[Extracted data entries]
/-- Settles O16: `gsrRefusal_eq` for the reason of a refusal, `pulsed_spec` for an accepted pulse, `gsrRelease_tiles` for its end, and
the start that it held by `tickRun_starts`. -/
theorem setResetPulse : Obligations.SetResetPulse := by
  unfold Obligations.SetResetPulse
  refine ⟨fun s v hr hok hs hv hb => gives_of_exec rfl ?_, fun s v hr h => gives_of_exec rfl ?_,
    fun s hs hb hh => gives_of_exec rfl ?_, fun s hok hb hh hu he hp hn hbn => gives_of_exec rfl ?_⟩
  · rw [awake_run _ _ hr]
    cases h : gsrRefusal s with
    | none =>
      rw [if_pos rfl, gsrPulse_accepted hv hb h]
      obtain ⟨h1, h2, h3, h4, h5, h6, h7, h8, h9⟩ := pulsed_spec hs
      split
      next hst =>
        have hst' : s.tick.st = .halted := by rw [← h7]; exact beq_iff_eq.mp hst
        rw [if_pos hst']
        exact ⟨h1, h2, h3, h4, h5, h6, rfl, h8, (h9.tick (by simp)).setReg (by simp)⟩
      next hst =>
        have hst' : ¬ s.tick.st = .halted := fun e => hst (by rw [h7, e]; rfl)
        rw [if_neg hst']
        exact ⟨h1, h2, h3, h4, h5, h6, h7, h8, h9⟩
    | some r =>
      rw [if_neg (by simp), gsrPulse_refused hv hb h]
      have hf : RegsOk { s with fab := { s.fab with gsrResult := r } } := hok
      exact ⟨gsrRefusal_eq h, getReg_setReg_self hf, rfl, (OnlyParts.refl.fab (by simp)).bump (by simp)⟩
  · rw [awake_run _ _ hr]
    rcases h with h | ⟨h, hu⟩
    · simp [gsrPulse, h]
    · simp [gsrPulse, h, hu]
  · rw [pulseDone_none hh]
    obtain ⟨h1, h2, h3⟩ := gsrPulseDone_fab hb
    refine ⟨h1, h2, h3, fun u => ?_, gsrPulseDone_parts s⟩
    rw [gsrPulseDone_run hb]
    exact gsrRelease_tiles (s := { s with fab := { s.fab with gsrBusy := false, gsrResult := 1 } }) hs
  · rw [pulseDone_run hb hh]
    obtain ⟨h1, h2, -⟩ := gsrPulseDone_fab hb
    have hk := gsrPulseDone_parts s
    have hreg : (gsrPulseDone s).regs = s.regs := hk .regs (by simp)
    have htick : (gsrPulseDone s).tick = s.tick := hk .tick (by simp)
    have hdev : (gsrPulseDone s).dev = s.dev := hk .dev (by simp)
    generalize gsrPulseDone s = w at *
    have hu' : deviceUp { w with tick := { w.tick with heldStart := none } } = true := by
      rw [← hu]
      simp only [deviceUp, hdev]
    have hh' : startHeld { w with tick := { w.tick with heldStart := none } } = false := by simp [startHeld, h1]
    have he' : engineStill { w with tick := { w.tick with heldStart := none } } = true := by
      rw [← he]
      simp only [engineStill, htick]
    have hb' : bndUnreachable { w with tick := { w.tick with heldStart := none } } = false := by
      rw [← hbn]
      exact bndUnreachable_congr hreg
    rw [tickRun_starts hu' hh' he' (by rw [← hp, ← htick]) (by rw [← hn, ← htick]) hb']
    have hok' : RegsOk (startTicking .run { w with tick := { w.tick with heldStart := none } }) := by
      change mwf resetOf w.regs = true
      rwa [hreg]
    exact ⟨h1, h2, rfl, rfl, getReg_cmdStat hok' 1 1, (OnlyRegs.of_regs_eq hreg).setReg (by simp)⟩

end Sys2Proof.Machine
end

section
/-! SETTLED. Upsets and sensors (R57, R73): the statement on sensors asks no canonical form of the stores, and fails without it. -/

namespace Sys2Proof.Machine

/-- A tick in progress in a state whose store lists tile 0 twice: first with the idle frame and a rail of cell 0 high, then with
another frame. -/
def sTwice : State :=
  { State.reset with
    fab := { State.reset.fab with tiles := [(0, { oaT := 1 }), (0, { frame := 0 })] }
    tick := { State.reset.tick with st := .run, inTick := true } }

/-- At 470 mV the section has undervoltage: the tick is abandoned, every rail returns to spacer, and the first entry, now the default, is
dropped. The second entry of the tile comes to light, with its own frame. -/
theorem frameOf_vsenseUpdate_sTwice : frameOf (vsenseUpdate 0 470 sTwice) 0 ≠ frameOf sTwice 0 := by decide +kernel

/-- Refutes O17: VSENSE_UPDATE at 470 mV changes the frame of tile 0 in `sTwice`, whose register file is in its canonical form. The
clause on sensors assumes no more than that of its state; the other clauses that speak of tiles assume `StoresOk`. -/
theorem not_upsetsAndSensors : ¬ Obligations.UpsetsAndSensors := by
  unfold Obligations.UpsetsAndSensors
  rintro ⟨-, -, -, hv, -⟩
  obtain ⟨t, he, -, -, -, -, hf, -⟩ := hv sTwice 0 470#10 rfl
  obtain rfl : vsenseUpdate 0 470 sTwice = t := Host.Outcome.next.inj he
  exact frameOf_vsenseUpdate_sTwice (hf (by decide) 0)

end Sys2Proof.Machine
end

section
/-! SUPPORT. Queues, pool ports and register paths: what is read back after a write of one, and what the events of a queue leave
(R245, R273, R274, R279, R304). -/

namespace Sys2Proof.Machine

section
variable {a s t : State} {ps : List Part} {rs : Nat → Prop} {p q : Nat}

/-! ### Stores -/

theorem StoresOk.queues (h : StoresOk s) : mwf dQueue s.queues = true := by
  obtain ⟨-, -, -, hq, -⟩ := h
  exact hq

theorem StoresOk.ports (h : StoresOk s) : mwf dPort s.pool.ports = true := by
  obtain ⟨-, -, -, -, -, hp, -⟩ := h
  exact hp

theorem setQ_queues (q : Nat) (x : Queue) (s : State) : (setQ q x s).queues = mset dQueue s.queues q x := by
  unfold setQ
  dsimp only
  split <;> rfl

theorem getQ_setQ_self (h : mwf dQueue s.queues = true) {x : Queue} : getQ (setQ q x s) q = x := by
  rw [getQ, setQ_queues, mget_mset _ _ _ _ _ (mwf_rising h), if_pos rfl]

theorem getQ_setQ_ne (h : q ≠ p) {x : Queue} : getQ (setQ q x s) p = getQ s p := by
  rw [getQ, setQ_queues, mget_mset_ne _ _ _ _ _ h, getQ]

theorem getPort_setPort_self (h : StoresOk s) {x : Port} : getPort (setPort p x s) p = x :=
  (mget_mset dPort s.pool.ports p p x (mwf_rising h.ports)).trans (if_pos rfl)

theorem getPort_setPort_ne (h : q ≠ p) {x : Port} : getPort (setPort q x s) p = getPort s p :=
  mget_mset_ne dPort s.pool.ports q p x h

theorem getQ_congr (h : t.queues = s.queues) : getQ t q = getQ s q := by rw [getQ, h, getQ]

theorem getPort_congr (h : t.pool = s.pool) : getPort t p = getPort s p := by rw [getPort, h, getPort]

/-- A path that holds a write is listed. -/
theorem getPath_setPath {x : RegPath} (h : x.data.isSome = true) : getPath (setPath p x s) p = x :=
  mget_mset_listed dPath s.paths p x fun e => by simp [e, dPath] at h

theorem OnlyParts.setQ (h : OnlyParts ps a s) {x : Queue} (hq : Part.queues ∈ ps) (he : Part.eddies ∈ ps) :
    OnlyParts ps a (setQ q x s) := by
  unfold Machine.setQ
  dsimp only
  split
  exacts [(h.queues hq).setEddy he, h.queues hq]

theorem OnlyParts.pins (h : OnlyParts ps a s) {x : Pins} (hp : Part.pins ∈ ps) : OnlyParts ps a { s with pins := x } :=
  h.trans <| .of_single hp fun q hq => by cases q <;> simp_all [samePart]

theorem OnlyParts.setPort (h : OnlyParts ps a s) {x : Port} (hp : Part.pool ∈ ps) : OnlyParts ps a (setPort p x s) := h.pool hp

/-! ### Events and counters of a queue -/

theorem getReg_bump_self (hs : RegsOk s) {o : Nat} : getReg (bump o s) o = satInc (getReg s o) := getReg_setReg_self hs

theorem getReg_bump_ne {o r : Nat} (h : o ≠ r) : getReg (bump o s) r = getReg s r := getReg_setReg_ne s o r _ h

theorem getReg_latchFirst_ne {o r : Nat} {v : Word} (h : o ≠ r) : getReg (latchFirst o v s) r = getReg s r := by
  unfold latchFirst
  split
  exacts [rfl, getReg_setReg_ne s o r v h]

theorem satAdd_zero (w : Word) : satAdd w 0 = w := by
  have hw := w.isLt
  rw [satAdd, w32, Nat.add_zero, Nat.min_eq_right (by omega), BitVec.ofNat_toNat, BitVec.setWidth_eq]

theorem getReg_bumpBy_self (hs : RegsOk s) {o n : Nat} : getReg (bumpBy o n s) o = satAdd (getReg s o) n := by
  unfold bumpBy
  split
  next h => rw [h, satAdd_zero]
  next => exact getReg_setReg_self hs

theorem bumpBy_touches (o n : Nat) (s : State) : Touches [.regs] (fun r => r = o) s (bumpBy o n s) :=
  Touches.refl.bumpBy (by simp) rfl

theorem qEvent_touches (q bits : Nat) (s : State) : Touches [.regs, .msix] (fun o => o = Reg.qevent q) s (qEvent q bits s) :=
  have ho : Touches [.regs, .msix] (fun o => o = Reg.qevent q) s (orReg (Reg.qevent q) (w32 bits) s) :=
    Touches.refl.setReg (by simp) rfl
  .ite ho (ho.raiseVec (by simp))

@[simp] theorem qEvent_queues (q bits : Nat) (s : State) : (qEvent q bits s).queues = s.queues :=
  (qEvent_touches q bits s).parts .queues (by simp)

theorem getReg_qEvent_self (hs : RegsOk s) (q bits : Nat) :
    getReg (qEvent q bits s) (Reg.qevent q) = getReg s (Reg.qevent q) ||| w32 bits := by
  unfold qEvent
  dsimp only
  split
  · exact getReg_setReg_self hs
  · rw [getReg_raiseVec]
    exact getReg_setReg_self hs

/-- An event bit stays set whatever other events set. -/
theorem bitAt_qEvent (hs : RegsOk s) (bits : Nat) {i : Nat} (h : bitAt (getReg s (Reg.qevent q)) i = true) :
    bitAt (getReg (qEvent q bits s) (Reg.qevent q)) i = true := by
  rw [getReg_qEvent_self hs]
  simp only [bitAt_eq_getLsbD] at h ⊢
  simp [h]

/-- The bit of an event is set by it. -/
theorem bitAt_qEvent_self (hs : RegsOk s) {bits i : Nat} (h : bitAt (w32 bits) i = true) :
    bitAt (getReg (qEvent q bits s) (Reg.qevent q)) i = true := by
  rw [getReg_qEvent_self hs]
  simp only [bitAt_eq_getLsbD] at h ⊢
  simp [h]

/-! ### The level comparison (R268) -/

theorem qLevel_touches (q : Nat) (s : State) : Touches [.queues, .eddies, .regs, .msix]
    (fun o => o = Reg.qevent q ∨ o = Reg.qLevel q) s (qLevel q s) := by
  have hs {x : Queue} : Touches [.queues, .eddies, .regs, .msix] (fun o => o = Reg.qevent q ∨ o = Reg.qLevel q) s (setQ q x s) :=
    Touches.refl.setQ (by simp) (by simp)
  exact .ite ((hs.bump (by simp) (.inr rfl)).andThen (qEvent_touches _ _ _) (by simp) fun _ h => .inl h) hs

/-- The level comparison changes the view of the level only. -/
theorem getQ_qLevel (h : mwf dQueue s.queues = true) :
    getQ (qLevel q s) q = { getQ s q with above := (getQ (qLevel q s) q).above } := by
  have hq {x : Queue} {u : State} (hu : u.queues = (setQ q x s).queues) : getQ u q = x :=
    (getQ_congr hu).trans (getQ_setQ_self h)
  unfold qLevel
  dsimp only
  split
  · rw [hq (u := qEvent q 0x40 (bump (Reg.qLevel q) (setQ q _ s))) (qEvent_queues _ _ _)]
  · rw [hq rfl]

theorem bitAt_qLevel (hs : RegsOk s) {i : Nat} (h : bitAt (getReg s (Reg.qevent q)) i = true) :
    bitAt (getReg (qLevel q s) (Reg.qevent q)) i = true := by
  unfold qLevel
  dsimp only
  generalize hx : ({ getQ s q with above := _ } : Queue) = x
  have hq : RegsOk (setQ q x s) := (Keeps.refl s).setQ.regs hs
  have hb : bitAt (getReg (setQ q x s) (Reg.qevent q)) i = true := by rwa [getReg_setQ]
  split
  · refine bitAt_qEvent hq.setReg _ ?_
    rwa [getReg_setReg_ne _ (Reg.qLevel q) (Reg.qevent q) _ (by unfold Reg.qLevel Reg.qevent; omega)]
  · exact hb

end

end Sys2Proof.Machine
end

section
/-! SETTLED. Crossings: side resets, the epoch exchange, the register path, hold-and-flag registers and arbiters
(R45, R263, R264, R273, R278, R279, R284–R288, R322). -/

## Your assignment
In the data above, retype exactly and only the lines between the one holding "theorem bitAt_qEvent_self (hs" and the one holding "(qLevel q s) := by", inclusive.

## Result of this exercise
theorem bitAt_qEvent_self (hs : RegsOk s) {bits i : Nat} (h : bitAt (w32 bits) i = true) :
    bitAt (getReg (qEvent q bits s) (Reg.qevent q)) i = true := by
  rw [getReg_qEvent_self hs]
  simp only [bitAt_eq_getLsbD] at h ⊢
  simp [h]

/-! ### The level comparison (R268) -/

theorem qLevel_touches (q : Nat) (s : State) : Touches [.queues, .eddies, .regs, .msix]
    (fun o => o = Reg.qevent q ∨ o = Reg.qLevel q) s (qLevel q s) := by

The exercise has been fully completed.